Ah okay, just noticed that after looking at the properties of the service. Heres what the bat is printing, im assuming something has to be different with 2008 since its not working for me or derek.

 

[dimitrifrom31]

remove the space between .\ and 78.61.61.123227015

[CrimsonGT]

That was it, cant believe I have looked at this 30 times and didnt notice that. It is now running as user .\78.61.61.123227015 thank you.

[dimitrifrom31]

np, as I said I released that guide fast as it seemed to be an emergency for some ppl so I didnt re read myself, this feedback helped me pointing typos and i uploaded updated version.

[dimitrifrom31]

updated script, details in 1st post

[Defcon|Rich]

Nice share Dimitri, I'm sure this will come in handy.

[CrimsonGT]

Hey, for running this on existing installations, I ran it and it said it completed fine but the existing servers aren't running as the new user accounts created. Do they need to be restarted, or does the box need a restart after its ran or what exactly is needed for it to change over the owner on them.

 

*Edit*

 

I just restarted one of the existing services and it didnt take effect, so im wondering what I need to do. Thanks!

[dimitrifrom31]

Hey, for running this on existing installations, I ran it and it said it completed fine but the existing servers aren't running as the new user accounts created. Do they need to be restarted, or does the box need a restart after its ran or what exactly is needed for it to change over the owner on them.

 

*Edit*

 

I just restarted one of the existing services and it didnt take effect, so im wondering what I need to do. Thanks!

 

if you followed the tutorial the services.msc should display the new users running the services however it takes effect for real only after you restart the services (which can be done via TCA).

 

However if services.msc doesnt show the new users then you missed something and I suggest you to get the latest updated version of the script/tuto and double check everything.

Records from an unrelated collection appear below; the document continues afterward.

-- ==== Sys2Proof/Machine/Operands.lean ====
section
/-! DEFINITION. The effective-address unit (rules R102 to R115), phases S4 and S5 of a step (R144, R145), the operand
value (R154), and the shapes that instruction rules share. -/

namespace Sys2Proof.Machine

/-! ### S4: the effective address -/

/-- What the effective-address unit yields: `ea`, `crossed`, and the state after its pointer reads. -/
structure Located where
  ea : Word
  crossed : Bool
  st : State
  deriving DecidableEq, Repr

/-- Indexing a base address: the sum modulo 2^16, and whether it left the base's page (R105, R111). -/
def indexed (base : Word) (index : Byte) (s : State) : Located :=
  let ea := base + zext16 index
  ⟨ea, hi base != hi ea, s⟩

/-- `EA(mode, pc0)` (R102 to R113), with PC still at the opcode. Implied and Accumulator compute none: their `ea` is
0 and nothing reads it (R113). DEDUCED (assumption 16). -/
def effAddr (o : Operand) (s : State) : Located :=
  match o with
  | .imp => ⟨0#16, false, s⟩
  | .acc => ⟨0#16, false, s⟩
  | .imm _ => ⟨s.pc + 1#16, false, s⟩
  | .zp l => ⟨zext16 l, false, s⟩
  | .zpx l => ⟨zext16 (l + s.x), false, s⟩
  | .zpy l => ⟨zext16 (l + s.y), false, s⟩
  | .rel d => ⟨s.pc + 2#16 + sext16 d, false, s⟩
  | .izx l => let r := read16Bug (zext16 (l + s.x)) s; ⟨r.1, false, r.2⟩
  | .izy l => let r := read16Bug (zext16 l) s; indexed r.1 r.2.y r.2
  | .abs w => ⟨w, false, s⟩
  | .abx w => indexed w s.x s
  | .aby w => indexed w s.y s
  | .ind w => let r := read16Bug w s; ⟨r.1, false, r.2⟩

/-! ### S5: the advance -/

/-- The page-crossing charge of S4 and the advance of S5 (R144, R145): PC moves past the instruction, and the base
cycles are charged, before the semantics run. -/
def advance (e : RomEntry) (crossed : Bool) (s : State) : State :=
  { s with
    pc := s.pc + BitVec.ofNat 16 e.advance
    cycles := s.cycles + cyc (if crossed then e.pagecycles else 0) + cyc e.cycles }

/-- S4 and S5 of an instruction whose opcode is at PC (R144, R145). -/
def start (i : Instr) (s : State) : Located :=
  let l := effAddr i.operand s
  ⟨l.ea, l.crossed, advance i.info l.crossed l.st⟩

/-! ### S6: operands -/

/-- The operand value M (R154): the immediate byte, the accumulator, or the byte at `ea`. DEDUCED (assumption 10): the
immediate byte is the fetched one. -/
def operandValue (o : Operand) (ea : Word) (s : State) : Byte × State :=
  match o with
  | .imm v => (v, s)
  | .acc => (s.a, s)
  | .imp | .rel _ | .zp _ | .zpx _ | .zpy _ | .izx _ | .izy _ | .abs _ | .abx _ | .aby _ | .ind _ => memRead ea s

/-- S4, S5 and the read of M: the operand value and the state the rest of S6 runs on. -/
def readM (i : Instr) (s : State) : Byte × State :=
  let l := start i s
  operandValue i.operand l.ea l.st

/-- A register-only or implied instruction: S4 and S5, then `f` (R190, R290). -/
def impliedForm (i : Instr) (f : State → State) (s : State) : Result := .next (f (start i s).st)

/-- An instruction that reads M and then applies `f` to it and the state (R170, R210). -/
def readForm (i : Instr) (f : Byte → State → State) (s : State) : Result :=
  let r := readM i s
  .next (f r.1 r.2)

/-- A store of register `reg` to `ea`: no read of `ea`, no flag (R170). -/
def storeForm (i : Instr) (reg : State → Byte) (s : State) : Result :=
  let l := start i s
  .next (memWrite l.ea (reg l.st) l.st)

/-- The RMW form of INC and DEC: one read, one write of `f v`, SetNZ (R240). -/
def rmwForm (i : Instr) (f : Byte → Byte) (s : State) : Result :=
  let l := start i s
  let v := memRead l.ea l.st
  .next ((memWrite l.ea (f v.1) v.2).setNZ (f v.1))

/-- A shift or rotate in its ACC form (`A <- r`) or its RMW form (one read, one write), with the carry update (R240). -/
def shiftForm (i : Instr) (f : Byte → Bool → Byte × Bool) (s : State) : Result :=
  let l := start i s
  let v := operandValue i.operand l.ea l.st
  let r := f v.1 (v.2.flag .c)
  let t := if i.operand = .acc then v.2.setA r.1 else memWrite l.ea r.1 v.2
  .next { t with p := shiftFlags r.1 r.2 t.p }

/-! ### Branches (R260, R269, R270) -/

/-- The extra cycles of a taken branch: 1, and 1 more when the target's page is not that of the next instruction
(R147, R269). -/
def takenCycles (next target : Word) : Nat := if hi next ≠ hi target then 2 else 1

/-- A conditional branch with its condition evaluated (R260), and the watchdog of R270 when it exists. -/
def branchForm (i : Instr) (cond : State → Bool) (s : State) : Result :=
  let l := start i s
  let t := l.st
  if cond t then
    if t.params.selfLoopAbort && decide (l.ea = s.pc) && decide (t.lastBranch = some (s.pc, s.pc)) then
      .fault (.selfLoop s.pc)
    else
      .next { t with
        pc := l.ea
        cycles := t.cycles + cyc (takenCycles t.pc l.ea)
        lastBranch := if t.params.selfLoopAbort then some (s.pc, l.ea) else t.lastBranch }
  else .next { t with lastBranch := if t.params.selfLoopAbort then none else t.lastBranch }

end Sys2Proof.Machine
end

Then try to run a script manually creating a batch as I explained previously so you will see where it fails/gets stuck.

[Derek]

if you followed the tutorial the services.msc should display the new users running the services however it takes effect for real only after you restart the services (which can be done via TCA).

 

However if services.msc doesnt show the new users then you missed something and I suggest you to get the latest updated version of the script/tuto and double check everything.

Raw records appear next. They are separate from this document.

-- ==== Sys2Proof/Machine/Disasm.lean ====
section
/-! DEFINITION. The disassembler's ROM lookup and rendering (rules R310 to R322). It reads the same ROM as the
interpreter (R311). Text is a list of characters; `disassemble` returns it as a String. -/

namespace Sys2Proof.Machine

/-- The text of a mnemonic (R312). -/
def mnemonicText : Mnemonic → List Char
  | .adc => ['A', 'D', 'C'] | .and => ['A', 'N', 'D'] | .asl => ['A', 'S', 'L'] | .bcc => ['B', 'C', 'C']
  | .bcs => ['B', 'C', 'S'] | .beq => ['B', 'E', 'Q'] | .bit => ['B', 'I', 'T'] | .bmi => ['B', 'M', 'I']
  | .bne => ['B', 'N', 'E'] | .bpl => ['B', 'P', 'L'] | .brk => ['B', 'R', 'K'] | .bvc => ['B', 'V', 'C']
  | .bvs => ['B', 'V', 'S'] | .clc => ['C', 'L', 'C'] | .cld => ['C', 'L', 'D'] | .cli => ['C', 'L', 'I']
  | .clv => ['C', 'L', 'V'] | .cmp => ['C', 'M', 'P'] | .cpx => ['C', 'P', 'X'] | .cpy => ['C', 'P', 'Y']
  | .dec => ['D', 'E', 'C'] | .dex => ['D', 'E', 'X'] | .dey => ['D', 'E', 'Y'] | .eor => ['E', 'O', 'R']
  | .inc => ['I', 'N', 'C'] | .inx => ['I', 'N', 'X'] | .iny => ['I', 'N', 'Y'] | .jmp => ['J', 'M', 'P']
  | .jsr => ['J', 'S', 'R'] | .lda => ['L', 'D', 'A'] | .ldx => ['L', 'D', 'X'] | .ldy => ['L', 'D', 'Y']
  | .lsr => ['L', 'S', 'R'] | .nop => ['N', 'O', 'P'] | .ora => ['O', 'R', 'A'] | .pha => ['P', 'H', 'A']
  | .php => ['P', 'H', 'P'] | .pla => ['P', 'L', 'A'] | .plp => ['P', 'L', 'P'] | .rol => ['R', 'O', 'L']
  | .ror => ['R', 'O', 'R'] | .rti => ['R', 'T', 'I'] | .rts => ['R', 'T', 'S'] | .sbc => ['S', 'B', 'C']
  | .sec => ['S', 'E', 'C'] | .sed => ['S', 'E', 'D'] | .sei => ['S', 'E', 'I'] | .sta => ['S', 'T', 'A']
  | .stx => ['S', 'T', 'X'] | .sty => ['S', 'T', 'Y'] | .tax => ['T', 'A', 'X'] | .tay => ['T', 'A', 'Y']
  | .tsx => ['T', 'S', 'X'] | .txa => ['T', 'X', 'A'] | .txs => ['T', 'X', 'S'] | .tya => ['T', 'Y', 'A']
  | .placeholder => ['?', '?', '?']

/-- Where the disassembler and the assembler find bytes: the CPU address space, or one PRG bank (R313, R330). -/
inductive Space where
  | cpu
  | bank (b : Nat)
  deriving DecidableEq, Repr

/-- One byte of a space (R313): the host read (R68), or `ReadBank(PRG, bank, a)` (R69). -/
def readSpace (sp : Space) (a : Word) (s : State) : Byte × State :=
  match sp with
  | .cpu => hostRead a s
  | .bank b => (readBankPrg (b : Int) a s, s)

/-- The bytes of the instruction at a cursor: exactly as many as its length, 1 for an illegal byte (R313, R314). -/
def fetchBytes (sp : Space) (cursor : Word) (s : State) : List Byte × State :=
  let op := readSpace sp cursor s
  let n := (romEntry op.1).advance
  if n ≤ 1 then ([op.1], op.2)
  else
    let l := readSpace sp (cursor + 1#16) op.2
    if n ≤ 2 then ([op.1, l.1], l.2)
    else
      let h := readSpace sp (cursor + 2#16) l.2
      ([op.1, l.1, h.1], h.2)

/-- Operand text by mode, from bytes 1 and 2 (R315). -/
def operandText (m : Mode) (b1 b2 : Byte) : List Char :=
  match m with
  | .implied | .invalid | .pseudo => []
  | .accumulator => ['A']
  | .immediate => ['#', '$'] ++ hex2 b1
  | .zeroPage => ['$'] ++ hex2 b1
  | .zeroPageX => ['$'] ++ hex2 b1 ++ [',', 'X']
  | .zeroPageY => ['$'] ++ hex2 b1 ++ [',', 'Y']
  | .relative => ['$'] ++ hex2 b1
  | .indexedIndirect => ['(', '$'] ++ hex2 b1 ++ [',', 'X', ')']
  | .indirectIndexed => ['(', '$'] ++ hex2 b1 ++ [')', ',', 'Y']
  | .absolute => ['$'] ++ hex2 b2 ++ hex2 b1
  | .absoluteX => ['$'] ++ hex2 b2 ++ hex2 b1 ++ [',', 'X']
  | .absoluteY => ['$'] ++ hex2 b2 ++ hex2 b1 ++ [',', 'Y']
  | .indirect => ['(', '$'] ++ hex2 b2 ++ hex2 b1 ++ [')']

/-- The target suffix of a Relative instruction (R316). -/
def targetText (m : Mode) (cursor : Word) (b1 : Byte) : List Char :=
  match m with
  | .relative => [' ', ';', ' ', '$'] ++ hex4 (cursor + 2#16 + sext16 b1)
  | .absolute | .absoluteX | .absoluteY | .accumulator | .immediate | .implied | .indexedIndirect
  | .indirect | .indirectIndexed | .zeroPage | .zeroPageX | .zeroPageY | .pseudo | .invalid => []

/-- `%02X` of a bank number: at least two uppercase hex digits (R317). -/
def bankText (b : Nat) : List Char :=
  let ds := (Nat.toDigits 16 b).map Char.toUpper
  List.replicate (2 - ds.length) '0' ++ ds

/-- The address field (R317). -/
def addressText (sp : Space) (cursor : Word) : List Char :=
  match sp with
  | .cpu => hex4 cursor
  | .bank b => bankText b ++ [':'] ++ hex4 cursor

/-- The hex dump: the bytes separated by one space, padded to 8 characters (R317). -/
def dumpText (bs : List Byte) : List Char :=
  let t := (bs.map hex2).intersperse [' '] |>.flatten
  t ++ List.replicate (8 - t.length) ' '

/-- The line of an instruction whose bytes have been read (R317, R318). -/
def lineText (sp : Space) (cursor : Word) (bs : List Byte) : List Char :=
  let e := romEntry (bs.getD 0 0#8)
  let b1 := bs.getD 1 0#8
  let o := operandText e.mode b1 (bs.getD 2 0#8)
  addressText sp cursor ++ [' ', ' '] ++ dumpText bs ++ [' ', ' '] ++ mnemonicText e.mnemonic ++
  (if o.isEmpty then [] else ' ' :: o) ++ targetText e.mode cursor b1

/-- What `Disassemble(cursor)` gives: the line, the cursor after it, and the state after its reads, which changes
only the number of the next external draw (R310, R319). -/
structure Disassembled where
  line : List Char
  cursor : Word
  st : State
  deriving DecidableEq, Repr

/-- `Disassemble(cursor)` in a space (R310 to R320). The cursor moves past the instruction modulo 2^16 (R319, R320). -/
def disassembleChars (sp : Space) (cursor : Word) (s : State) : Disassembled :=
  let f := fetchBytes sp cursor s
  ⟨lineText sp cursor f.1, cursor + BitVec.ofNat 16 f.1.length, f.2⟩

/-- The line as a String, and the cursor after it. -/
def disassemble (sp : Space) (cursor : Word) (s : State) : String × Word :=
  let d := disassembleChars sp cursor s
  (String.ofList d.line, d.cursor)

end Sys2Proof.Machine
end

Then try to run a script manually creating a batch as I explained previously so you will see where it fails/gets stuck.

 

The reason is if you have intract with desktop enabled in service settings for each game server it won't switch over and login. You need to make sure that it's NOT enabled.

[dimitrifrom31]

The reason is if you have intract with desktop enabled in service settings for each game server it won't switch over and login. You need to make sure that it's NOT enabled.

 

I will add that into the guide, had no server interacting with desktop so couldnt see that problem during tests.

[trancemode]

so if your running 1000FPS servers and having "interact with desktop" using this won't work?